-- ==== Sys2Proof/Certificates/Slice0/Obligations.lean ====
section
/-! DEFINITION. The statements for the provers. -/

open Sys2Proof Sys2Proof.Machine

/-- What the doorbells and the tail register do to a mailbox. -/
def Obligations.DoorbellsMoveMailboxStates : Prop :=
  (∀ (s : State) (port : Port) (mbx : Nat) (arg : BitVec 28),
    Reached s port mbx →
    (s.mbxAt mbx).state = .opened ∨ (s.mbxAt mbx).state = .closing →
    ∃ t, exec (.rspHead port mbx arg) s = .next t ∧
      (t.mbxAt mbx).rspHead = arg.setWidth 16 ∧
      (t.mbxAt mbx).responses = (s.mbxAt mbx).responses.drop (arg.setWidth 16 - (s.mbxAt mbx).rspHead).toNat ∧
      (t.mbxAt mbx).state = (s.mbxAt mbx).state ∧
      OnlyMbx mbx s t ∧
      KeptBut [.mbx] s t) ∧
  (∀ (s : State) (port : Port) (mbx : Nat) (arg : BitVec 28),
    Reached s port mbx →
    (s.mbxAt mbx).state = .closed →
    ∃ t, exec (.setupLo port mbx arg) s = .next t ∧
      (t.mbxAt mbx).setupAddr = arg.setWidth 64 <<< 6 ∧
      (t.mbxAt mbx).state = .closed ∧
      OnlyMbx mbx s t ∧
      KeptBut [.mbx] s t) ∧
  (∀ (s : State) (port : Port) (mbx : Nat) (arg : BitVec 28),
    Reached s port mbx →
    (s.mbxAt mbx).state = .closed →
    ∃ t, exec (.setupHi port mbx arg) s = .next t ∧
      (t.mbxAt mbx).setupAddr = (((s.mbxAt mbx).setupAddr.setWidth 34).setWidth 64 ||| (arg.setWidth 64 <<< 34)) ∧
      (t.mbxAt mbx).setupBusy = true ∧
      (t.mbxAt mbx).owned = true ∧
      (t.mbxAt mbx).port = port ∧
      OnlyMbx mbx s t ∧
      KeptBut [.mbx] s t) ∧
  (∀ (s : State) (port : Port) (mbx : Nat),
    Reached s port mbx →
    (s.mbxAt mbx).state = .opened →
    ∃ t, exec (.close port mbx) s = .next t ∧
      (t.mbxAt mbx).state = .closing ∧
      OnlyMbx mbx s t ∧
      t.host.fetched = s.host.fetched.filter (fun f => f.mbx != mbx) ∧
      (∀ o ∈ t.host.outst, o.mbx = mbx → o.orphan = true) ∧
      KeptBut [.mbx, .requests, .twin, .misc] s t) ∧
  (∀ (s : State) (mbx : Nat),
    (s.mbxAt mbx).state = .closing →
    ∃ t, exec (.mailboxClosed mbx) s = .next t ∧
      (t.mbxAt mbx).state = .closed ∧
      (t.mbxAt mbx).owned = false ∧
      OnlyMbx mbx s t ∧
      KeptBut [.mbx] s t) ∧
  (∀ (s : State) (port : Port) (mbx : Nat),
    Reached s port mbx →
    (s.mbxAt mbx).state = .reset →
    ∃ t, exec (.ackReset port mbx) s = .next t ∧
      (t.mbxAt mbx).state = .closed ∧
      (t.mbxAt mbx).reason = 0 ∧
      (t.mbxAt mbx).owned = false ∧
      OnlyMbx mbx s t ∧
      KeptBut [.mbx] s t) ∧
  (∀ (s : State) (port : Port) (mbx : Nat) (value : Word),
    Reached s port mbx →
    (value.setWidth 16 - (s.mbxAt mbx).reqHead).toNat ≤ 2 ^ (s.mbxAt mbx).reqLog2 →
    ∃ t, exec (.mbxTailWrite port mbx value) s = .next t ∧
      (t.mbxAt mbx).reqTail = value.setWidth 16 ∧
      (t.mbxAt mbx).state = (s.mbxAt mbx).state ∧
      OnlyMbx mbx s t ∧
      KeptBut [.mbx] s t)

/-- A valid setup block opens a mailbox; an invalid one, and a tail beyond the ring, reset it. -/
def Obligations.MailboxSetupAndFaults : Prop :=
  (∀ (s : State) (mbx : Nat) (block : BitVec 512),
    s.rst.mgmtUp = true →
    (s.mbxAt mbx).setupBusy = true →
    (s.mbxAt mbx).state = .closed →
    (s.mbxAt mbx).port = .pcie →
    s.reaches .pcie = true →
    setupOk block = true →
    ∃ t, exec (.setupBlockCheck mbx .ok block) s = .next t ∧
      (t.mbxAt mbx).state = .opened ∧
      (t.mbxAt mbx).reqHead = 0 ∧ (t.mbxAt mbx).reqTail = 0 ∧
      (t.mbxAt mbx).rspHead = 0 ∧ (t.mbxAt mbx).rspTail = 0 ∧
      (t.mbxAt mbx).reqLog2 = bits block 39 32 ∧ (t.mbxAt mbx).rspLog2 = bits block 47 40 ∧
      (t.mbxAt mbx).reqBase = block.extractLsb' 64 64 ∧ (t.mbxAt mbx).rspBase = block.extractLsb' 128 64 ∧
      (t.mbxAt mbx).responses = [] ∧
      OnlyMbx mbx s t ∧
      KeptBut [.mbx] s t) ∧
  (∀ (s : State) (mbx : Nat) (block : BitVec 512),
    s.rst.mgmtUp = true →
    (s.mbxAt mbx).setupBusy = true →
    (s.mbxAt mbx).state = .closed →
    (s.mbxAt mbx).port = .pcie →
    s.reaches .pcie = true →
    setupOk block = false →
    ∃ t, exec (.setupBlockCheck mbx .ok block) s = .next t ∧
      (t.mbxAt mbx).state = .reset ∧
      (t.mbxAt mbx).reason = 6 ∧ (t.mbxAt mbx).code = 3#16 ∧
      t.host.flags = s.host.flags ||| 0x100#32 ∧
      t.host.mbxRst = bump s.host.mbxRst ∧
      OnlyMbx mbx s t ∧
      KeptBut [.mbx, .requests, .hostRegs, .twin, .misc] s t) ∧
  (∀ (s : State) (port : Port) (mbx : Nat) (value : Word),
    Reached s port mbx →
    (s.mbxAt mbx).state = .opened →
    2 ^ (s.mbxAt mbx).reqLog2 < (value.setWidth 16 - (s.mbxAt mbx).reqHead).toNat →
    ∃ t, exec (.mbxTailWrite port mbx value) s = .next t ∧
      (t.mbxAt mbx).state = .reset ∧
      (t.mbxAt mbx).reason = 3 ∧ (t.mbxAt mbx).code = 3#16 ∧
      t.host.flags = s.host.flags ||| 0x20#32 ∧
      OnlyMbx mbx s t ∧
      KeptBut [.mbx, .requests, .hostRegs, .twin, .misc] s t)

/-- A fetched request waits to begin or is answered by its first checks. -/
def Obligations.FetchChecksRequests : Prop :=
  (∀ (s : State) (mbx : Nat) (desc : BitVec 512) (input : HostRead),
    s.rst.mgmtUp = true →
    (s.mbxAt mbx).state = .opened →
    (s.mbxAt mbx).port = .pcie →
    (s.mbxAt mbx).reqHead ≠ (s.mbxAt mbx).reqTail →
    s.slotFree mbx = true →
    s.reaches .pcie = true →
    firstChecks desc .pcie input = none →
    ∃ t, exec (.requestFetch mbx .ok desc input) s = .next t ∧
      (t.mbxAt mbx).reqHead = (s.mbxAt mbx).reqHead + 1#16 ∧
      t.host.fetched = s.host.fetched ++ [⟨mbx, bits desc 15 0, desc.extractLsb' 16 16, desc.getLsbD 33, desc.getLsbD 32, bits desc 191 160, desc.extractLsb' 192 64⟩] ∧
      t.host.outst = s.host.outst ∧
      (t.mbxAt mbx).responses = (s.mbxAt mbx).responses ∧
      OnlyMbx mbx s t ∧
      KeptBut [.mbx, .requests] s t) ∧
  (∀ (s : State) (mbx : Nat) (desc : BitVec 512) (input : HostRead) (st detail : Nat),
    s.rst.mgmtUp = true →
    (s.mbxAt mbx).state = .opened →
    (s.mbxAt mbx).port = .pcie →
    (s.mbxAt mbx).reqHead ≠ (s.mbxAt mbx).reqTail →
    s.slotFree mbx = true →
    s.reaches .pcie = true →
    firstChecks desc .pcie input = some (st, detail) →
    st ≠ stHostErr →
    ∃ t, exec (.requestFetch mbx .ok desc input) s = .next t ∧
      (t.mbxAt mbx).reqHead = (s.mbxAt mbx).reqHead + 1#16 ∧
      (t.mbxAt mbx).responses = (s.mbxAt mbx).responses ++ [{ opcode := bits desc 15 0, tag := desc.extractLsb' 16 16, status := st, trunc := false, cancelled := false, outWritten := 0, detail := BitVec.ofNat 32 detail, mtAccept := s.mt.mt, mtDone := s.mt.mt, castSeq := s.sets.castSeq, result := [], out := [] }] ∧
      t.host.fetched = s.host.fetched ∧
      t.host.outst = s.host.outst ∧
      OnlyMbx mbx s t ∧
      KeptBut [.mbx] s t)

/-- SES_INFO reports the session; SES_CANCEL answers for an absent tag and stops a cancellable command. -/
def Obligations.SessionQueriesAndCancel : Prop :=
  (∀ (s : State) (r : Req),
    Accepts s r 0x0101 {} →
    ∃ t, exec (.sesInfo r) s = .next t ∧
      Answers s t r 0x0101 ⟨stOk, 0, (leBytes 1 2 ++ leBytes 1 0 ++ leBytes 1 r.mbx ++ leBytes 1 (portCode (s.mbxAt r.mbx).port) ++ leBytes 1 (s.mbxAt r.mbx).reqLog2 ++ leBytes 1 (s.mbxAt r.mbx).rspLog2 ++ leBytes 2 (s.outstOf r.mbx).length ++ leBytes 2 s.host.outst.length), ((s.outstOf r.mbx).flatMap (fun o => leBytes 2 o.tag.toNat ++ leBytes 2 o.opcode ++ leBytes 1 o.phase ++ leBytes 3 0 ++ leBytes 8 o.mtAccept.toNat)), false⟩ ∧
      KeptBut [.mbx, .requests, .window] s t) ∧
  (∀ (s : State) (r : Req) (tag : BitVec 16),
    Accepts s r 0x0102 {} →
    (s.outstOf r.mbx).find? (fun o => o.tag == tag) = none →
    ∃ t, exec (.sesCancel r tag) s = .next t ∧
      Answers s t r 0x0102 ⟨stNotFound, 0, [], [], false⟩ ∧
      KeptBut [.mbx, .requests, .window] s t) ∧
  (∀ (s : State) (r : Req) (tag : BitVec 16) (o : Outstanding),
    Accepts s r 0x0102 {} →
    s.host.outst = [o] →
    o.mbx = r.mbx ∧ o.tag = tag ∧ o.orphan = false ∧ o.opcode = 0x0502 →
    ∃ t, exec (.sesCancel r tag) s = .next t ∧
      t.host.outst = [] ∧
      t.sets.frozen = false ∧
      ((t.mbxAt r.mbx).responses.map (fun q => (q.opcode, q.tag, q.status, q.cancelled))) = ((s.mbxAt r.mbx).responses.map (fun q => (q.opcode, q.tag, q.status, q.cancelled))) ++ [(0x0502, tag, stAborted, true), (0x0102, r.tag, stOk, false)] ∧
      KeptBut [.mbx, .requests, .window, .sets] s t)

/-- Host drain rings open, bind queues, unbind them and close. -/
def Obligations.RingsOpenBindAndClose : Prop :=
  (∀ (s : State) (r : Req) (ring log2 vector modN modUs : Nat) (auto : Bool) (base : BitVec 64),
    Accepts s r 0x0103 {} →
    ring < 64 →
    6 ≤ log2 ∧ log2 ≤ 20 →
    vector = 0xFFFF ∨ (264 ≤ vector ∧ vector ≤ 279) →
    1 ≤ modN ∧ modN ≤ 256 →
    modUs ≤ 1000 →
    bits base 11 0 = 0 ∧ bits base 63 62 = 0 →
    (s.hdrAt ring).state = .closed →
    (s.hdrAt ring).bound = [] →
    ∃ t, exec (.hdrOpen r ring log2 vector modN modUs auto base) s = .next t ∧
      Answers s t r 0x0103 ⟨stOk, 0, [], [], false⟩ ∧
      (t.hdrAt ring).state = .opened ∧ (t.hdrAt ring).log2 = log2 ∧ (t.hdrAt ring).base = base ∧ (t.hdrAt ring).vector = vector ∧
      (t.hdrAt ring).modN = modN ∧ (t.hdrAt ring).modUs = modUs ∧ (t.hdrAt ring).auto = auto ∧
      (t.hdrAt ring).write = 0 ∧ (t.hdrAt ring).head = 0 ∧ (t.hdrAt ring).port = (s.mbxAt r.mbx).port ∧
      OnlyHdr ring s t ∧
      KeptBut [.mbx, .requests, .window, .hdr] s t) ∧
  (∀ (s : State) (r : Req) (ring : Nat),
    Accepts s r 0x0104 { long := true } →
    ring < 64 →
    (s.hdrAt ring).state = .opened →
    (s.hdrAt ring).port = (s.mbxAt r.mbx).port →
    (s.hdrAt ring).flushBusy = false ∧ (s.hdrAt ring).unflushed = 0 →
    (s.hdrAt ring).bound = [] →
    s.sto.reads = [] →
    s.host.outst = [] →
    ∃ t, exec (.hdrClose r ring) s = .next t ∧
      Answers s t r 0x0104 ⟨stOk, 0, (leBytes 4 ((s.hdrAt ring).write - 1#32).toNat), [], false⟩ ∧
      (t.hdrAt ring).state = .closed ∧
      OnlyHdr ring s t ∧
      KeptBut [.mbx, .requests, .window, .hdr] s t) ∧
  (∀ (s : State) (r : Req) (ring : Nat) (qids : List Nat),
    Accepts s r 0x0105 {} →
    ring < 64 →
    qids ≠ [] ∧ qids.length ≤ 64 →
    (∀ q ∈ qids, streamOk q = true) →
    (s.hdrAt ring).foreign (s.mbxAt r.mbx).port = false →
    (∀ q ∈ qids, s.boundElsewhere ring q = false) →
    ∃ t, exec (.hdrBind r ring qids) s = .next t ∧
      Answers s t r 0x0105 ⟨stOk, 0, [], [], false⟩ ∧
      (∀ q ∈ qids, q ∈ (t.hdrAt ring).bound) ∧
      (∀ q ∈ (s.hdrAt ring).bound, q ∈ (t.hdrAt ring).bound) ∧
      (∀ q ∈ (t.hdrAt ring).bound, q ∈ qids ∨ q ∈ (s.hdrAt ring).bound) ∧
      OnlyHdr ring s t ∧
      KeptBut [.mbx, .requests, .window, .hdr] s t) ∧
  (∀ (s : State) (r : Req) (qid ring : Nat),
    Accepts s r 0x0106 {} →
    streamOk qid = true →
    s.boundTo qid = some ring →
    ∃ t, exec (.hdrUnbind r [qid]) s = .next t ∧
      Answers s t r 0x0106 ⟨stOk, 0, [], [], false⟩ ∧
      (t.queAt qid).credit = 0 ∧
      qid ∉ (t.hdrAt ring).bound ∧
      OnlyHdr ring s t ∧
      OnlyQue qid s t ∧
      KeptBut [.mbx, .requests, .window, .hdr, .que] s t) ∧
  (∀ (s : State) (r : Req) (first count : Nat),
    Accepts s r 0x0107 {} →
    first < 64 →
    count ≠ 0 ∧ first + count ≤ 64 →
    ∃ t, exec (.hdrStatusRead r first count) s = .next t ∧
      Answers s t r 0x0107 ⟨stOk, 0, [], ((List.range count).flatMap (fun i => (s.hdrAt (first + i)).bytes)), false⟩ ∧
      KeptBut [.mbx, .requests, .window] s t)

/-- A bound queue's packet goes to its ring, is flushed and its words come back as credit. -/
def Obligations.RingsDrainPackets : Prop :=
  (∀ (s : State) (ring qid : Nat) (p : Packet),
    s.deliverable ring qid = some p →
    s.ringTakes ring p.words = true →
    (s.hdrAt ring).port = .pcie →
    ∃ t, exec (.hdrPacketWrite ring qid) s = .next t ∧
      (t.hdrAt ring).write = (s.hdrAt ring).write + BitVec.ofNat 32 (cdiv p.words 7) ∧
      (t.hdrAt ring).unflushed = (s.hdrAt ring).unflushed + 1 ∧
      (t.queAt qid).credit = (s.queAt qid).credit - p.words ∧
      (t.queAt qid).taken = (s.queAt qid).taken + 1 ∧
      (t.queAt qid).pkts = (s.queAt qid).pkts ∧
      OnlyHdr ring s t ∧
      OnlyQue qid s t ∧
      KeptBut [.hdr, .que] s t) ∧
  (∀ (s : State) (ring : Nat),
    (s.hdrAt ring).state = .opened →
    (s.hdrAt ring).unflushed ≠ 0 →
    (s.hdrAt ring).flushBusy = false →
    s.reaches (s.hdrAt ring).port = true →
    ∃ t, exec (.flushReadIssue ring) s = .next t ∧
      (t.hdrAt ring).flushBusy = true ∧ (t.hdrAt ring).unflushed = 0 ∧
      OnlyHdr ring s t ∧
      KeptBut [.hdr] s t) ∧
  (∀ (s : State) (ring : Nat),
    (s.hdrAt ring).state = .opened →
    (s.hdrAt ring).flushBusy = true →
    (s.hdrAt ring).unflushed = 0 →
    ∃ t, exec (.flushReadDone ring .ok) s = .next t ∧
      (t.hdrAt ring).flushBusy = false ∧
      (∀ k ∈ (t.hdrAt ring).packets, k.delivered = true) ∧
      (t.hdrAt ring).state = .opened ∧
      OnlyHdr ring s t ∧
      KeptBut [.hdr, .que] s t) ∧
  (∀ (s : State) (ring : Nat),
    (s.hdrAt ring).state = .opened →
    (s.hdrAt ring).flushBusy = true →
    (s.hdrAt ring).port = .pcie →
    s.sto.reads = [] →
    ∃ t, exec (.flushReadDone ring .timeout) s = .next t ∧
      (t.hdrAt ring).state = .faulted ∧
      t.host.hdrFault = s.host.hdrFault ||| BitVec.twoPow 64 ring ∧
      t.host.cplErr = bump s.host.cplErr ∧
      OnlyHdr ring s t ∧
      KeptBut [.hdr, .que, .hostRegs] s t) ∧
  (∀ (s : State) (ring : Nat) (value : Word),
    ring < 64 →
    (s.hdrAt ring).auto = false →
    ∃ t, exec (.hdrHeadWrite ring value) s = .next t ∧
      (t.hdrAt ring).head = value ∧
      (t.hdrAt ring).write = (s.hdrAt ring).write ∧
      OnlyHdr ring s t ∧
      KeptBut [.hdr] s t) ∧
  (∀ (s : State) (n : Nat),
    (s.mbxAt n).irq = true →
    (s.mbxAt n).state = .opened →
    (s.mbxAt n).unsignalled ≠ 0 →
    ∃ t, exec (.irqHoldoffExpiry false n) s = .next t ∧
      (t.mbxAt n).unsignalled = 0 ∧
      OnlyMbx n s t ∧
      KeptBut [.mbx] s t)

/-- Link and function events set the link, its configuration, and the mailboxes of the port. -/
def Obligations.LinkAndFunctionEvents : Prop :=
  (∀ (s : State) (speed width : Nat),
    s.rst.pll = true ∧ s.rst.ctrlUp = true →
    s.spiOnly = false →
    1 ≤ speed ∧ speed ≤ 4 →
    width = 1 ∨ width = 2 ∨ width = 4 →
    ∃ t, exec (.pcieLinkUp speed width) s = .next t ∧
      t.host.speed = speed ∧ t.host.width = width ∧
      t.host.msixEn = s.host.msixEn ∧ t.host.busMaster = s.host.busMaster ∧
      KeptBut [.link] s t) ∧
  (∀ (s : State) (msixEn busMaster funcMask : Bool),
    s.host.speed ≠ 0 →
    s.rst.booted = true →
    ∃ t, exec (.pcieConfigWrite msixEn busMaster funcMask) s = .next t ∧
      t.host.msixEn = msixEn ∧ t.host.busMaster = busMaster ∧ t.host.funcMask = funcMask ∧
      t.host.speed = s.host.speed ∧
      KeptBut [.link] s t) ∧
  (∀ (s : State),
    s.host.speed ≠ 0 →
    ∃ t, exec (.functionLevelReset) s = .next t ∧
      t.host.msixEn = false ∧ t.host.busMaster = false ∧
      t.host.speed = s.host.speed ∧
      t.host.flags = s.host.flags ||| 2#32 ∧
      (∀ e ∈ t.host.mbx, e.2.port = .pcie → e.2.state ≠ .opened ∧ e.2.state ≠ .closing) ∧
      KeptBut [.link, .mbx, .requests, .window, .hdr, .que, .sto, .hostRegs, .twin, .misc] s t) ∧
  (∀ (s : State),
    s.host.speed ≠ 0 →
    ∃ t, exec (.pcieLinkDown) s = .next t ∧
      t.host.speed = 0 ∧ t.host.width = 0 ∧
      t.host.busMaster = false ∧
      t.host.flags = s.host.flags ||| 1#32 ∧
      (∀ e ∈ t.host.mbx, e.2.port = .pcie → e.2.state ≠ .opened ∧ e.2.state ≠ .closing) ∧
      KeptBut [.link, .mbx, .requests, .window, .hdr, .que, .sto, .hostRegs, .twin, .misc] s t) ∧
  (∀ (s : State) (on : Bool),
    on = false ∨ s.rst.ctrlUp = false ∨ s.rst.hold.isSome = true →
    ∃ t, exec (.extest on) s = .next t ∧
      t.host.dbg.extest = on ∧
      KeptBut [.hostRegs] s t)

■ ■ ■ ■

The task: Retype the lines of the material from the one containing "(∀ (s : State) (n" through the last line, exactly, and give no other lines.

Output of the exercise:
  (∀ (s : State) (n : Nat),
    (s.mbxAt n).irq = true →
    (s.mbxAt n).state = .opened →
    (s.mbxAt n).unsignalled ≠ 0 →
    ∃ t, exec (.irqHoldoffExpiry false n) s = .next t ∧
      (t.mbxAt n).unsignalled = 0 ∧
      OnlyMbx n s t ∧
      KeptBut [.mbx] s t)

/-- Link and function events set the link, its configuration, and the mailboxes of the port. -/
def Obligations.LinkAndFunctionEvents : Prop :=
  (∀ (s : State) (speed width : Nat),
    s.rst.pll = true ∧ s.rst.ctrlUp = true →
    s.spiOnly = false →
    1 ≤ speed ∧ speed ≤ 4 →
    width = 1 ∨ width = 2 ∨ width = 4 →
    ∃ t, exec (.pcieLinkUp speed width) s = .next t ∧
      t.host.speed = speed ∧ t.host.width = width ∧
      t.host.msixEn = s.host.msixEn ∧ t.host.busMaster = s.host.busMaster ∧
      KeptBut [.link] s t) ∧
  (∀ (s : State) (msixEn busMaster funcMask : Bool),
    s.host.speed ≠ 0 →
    s.rst.booted = true →
    ∃ t, exec (.pcieConfigWrite msixEn busMaster funcMask) s = .next t ∧
      t.host.msixEn = msixEn ∧ t.host.busMaster = busMaster ∧ t.host.funcMask = funcMask ∧
      t.host.speed = s.host.speed ∧
      KeptBut [.link] s t) ∧
  (∀ (s : State),
    s.host.speed ≠ 0 →
    ∃ t, exec (.functionLevelReset) s = .next t ∧
      t.host.msixEn = false ∧ t.host.busMaster = false ∧
      t.host.speed = s.host.speed ∧
      t.host.flags = s.host.flags ||| 2#32 ∧
      (∀ e ∈ t.host.mbx, e.2.port = .pcie → e.2.state ≠ .opened ∧ e.2.state ≠ .closing) ∧
      KeptBut [.link, .mbx, .requests, .window, .hdr, .que, .sto, .hostRegs, .twin, .misc] s t) ∧
  (∀ (s : State),
    s.host.speed ≠ 0 →
    ∃ t, exec (.pcieLinkDown) s = .next t ∧
      t.host.speed = 0 ∧ t.host.width = 0 ∧
      t.host.busMaster = false ∧
      t.host.flags = s.host.flags ||| 1#32 ∧
      (∀ e ∈ t.host.mbx, e.2.port = .pcie → e.2.state ≠ .opened ∧ e.2.state ≠ .closing) ∧
      KeptBut [.link, .mbx, .requests, .window, .hdr, .que, .sto, .hostRegs, .twin, .misc] s t) ∧
  (∀ (s : State) (on : Bool),
    on = false ∨ s.rst.ctrlUp = false ∨ s.rst.hold.isSome = true →
    ∃ t, exec (.extest on) s = .next t ∧
      t.host.dbg.extest = on ∧
      KeptBut [.hostRegs] s t)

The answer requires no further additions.